Tour operator Transat AT reported a 3.5 per cent reduction in revenues during its fiscal fourth quarter, meaning it ended the year (12 months to October 31, 2016) with revenues of $2.9 billion, compared with $2.9 billion in 2015, and adjusted operating income of $25.8 million, compared with $100.6 million in 2015.
"At the end of the previous quarter, we forecasted that we would have difficulty achieving another record summer in 2016, given the drastic increase in overall supply compared with the year before," said Jean-Marc Eustache, president and chief executive officer of Transat. "Our prediction proved to be correct. We've had a satisfactory summer season per se, but it was not enough to offset the especially challenging winter, with the end result that we are finishing the year with a slight adjusted net loss, equivalent to about 0.5 per cent of sales."
Its performance in the fourth quarter was impacted by lower load factors (-3.6 per cent), and lower average selling prices (-8.9 per cent) on the transatlantic market, the main market for this period and where Transat had increased capacity in this market by 7.4 per cent compared with 2015. Meanwhile, in its Sun destinations market, average selling prices increased by 3.7 per cent during the period, with capacity up 5.0 per cent and traffic up 2.2 per cent compared with 2015.
During the full fiscal year, the company increased supply on its Sun destinations market by 4.5 per cent during the winter season and by 6.2 per cent on the transatlantic market in the summer season boosting passenger traffic by 5.5 per cent.
“The year just concluded has been challenging for our bottom line, but particularly fruitful when it came to making progress on our transformation plan," added Jean-Marc Eustache. "We have taken major steps forward in the implementation of our strategic plan, specifically regarding the simplification of our distribution structure in Europe and of our web presence.”
Looking at the first six months of its 2017 fiscal year, Transat sees an improved performance over 2016 despite external factors such as the Zika virus scare, the threat of industrial action by pilots and terror attacks across parts of Europe.
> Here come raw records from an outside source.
-- ==== Sys2Proof/Machine/Placement.lean ====
section
/-! DEFINITION. Where a word must stand so that the very next step takes it (log 25). A host opcode is what the host
writes next; a link word needs the phase in which it is taken: an access in flight with the request's register, the
transport's answer that carries an acknowledge or a received data phase. -/

namespace Sys2Proof.Machine

/-- A register address with the given APnDP flag and `addr[3:2]`, bank 0. -/
def addressOf (ap : Bool) (a : BitVec 2) : BitVec 9 := BitVec.ofBool ap ++ 0#4 ++ a ++ 0#2

/-- An access of a LOW_ACCESS command stands at a phase on a link. -/
def placeAccess (v : Variant) (g : Stage) (f : Fsm) (x : Access) (s : State) : State :=
  (((((s.setDp { s.dp with valid := true, variant := v }).setAcc x).setCont .lowAccess).setStage g).setFsm f)

/-- A word of a format stands where the next step takes it. -/
def placeWord (f : Format) (w : BitVec 40) (s : State) : State :=
  match f with
  | .cmd => (clearPosition s).setHostIn (.command (w.setWidth 8) :: s.hostIn)
  | .swdReq =>
    placeAccess .swd .request .idle ⟨w.getLsbD 2, addressOf (w.getLsbD 1) (w.extractLsb' 3 2), 0, 0⟩ s
  | .jtagDr ap =>
    placeAccess .jtag .request .idle ⟨w.getLsbD 0, addressOf ap (w.extractLsb' 1 2), w.extractLsb' 3 32, 0⟩ s
  | .jtagIr =>
    placeAccess .jtag .ir .idle ⟨true, addressOf (decide (w = Config.irApacc.setWidth 40)) 0, 0, 0⟩ s
  | .ack =>
    (placeAccess .swd .ack .requestSent ⟨true, Config.dpCtrlStat, 0, 0⟩ s).setTapIn
      (⟨w.setWidth 35, true⟩ :: s.tapIn)
  | .swdData =>
    (placeAccess .swd .data .dataPhase ⟨true, Config.dpCtrlStat, 0, 0⟩ s).setTapIn
      (⟨(w.extractLsb' 0 32).setWidth 35, w.getLsbD 32 == evenParity (w.extractLsb' 0 32)⟩ :: s.tapIn)
  | .swdFlush => placeAccess .swd .flush .dataPhase ⟨true, Config.dpCtrlStat, 0, 0⟩ s
  | .lineReset => ((s.setAcc ⟨true, Config.dpIdcode, 0, 0⟩).setCont .scan).setStage .lineReset

/-- The table word `w` of `nbits` bits stands where the next step takes it; a word the table does not have is offered as
a host opcode. -/
def placeTableWord (nbits w : Nat) (s : State) : State :=
  match decodeTableWord nbits w with
  | some i => placeWord (encode i).fmt (encode i).word s
  | none => placeWord .cmd (BitVec.ofNat 40 (w % 256)) s

end Sys2Proof.Machine
end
However, the impact of the weakened Canadian dollar will add to increases in fuel costs and will deliver around a three per cent increase in operating costs if the dollar and fuel costs remain at their current level.
On its sun routes, its main market over the winter season, capacity has been reduced three per cent versus the same periods last year and bookings and load factors are both up at this stage. In the transatlantic market capacity is eight per cent up on last year, and despite bookings being strong, yields are lower with average sales prices falling by between four and five per cent.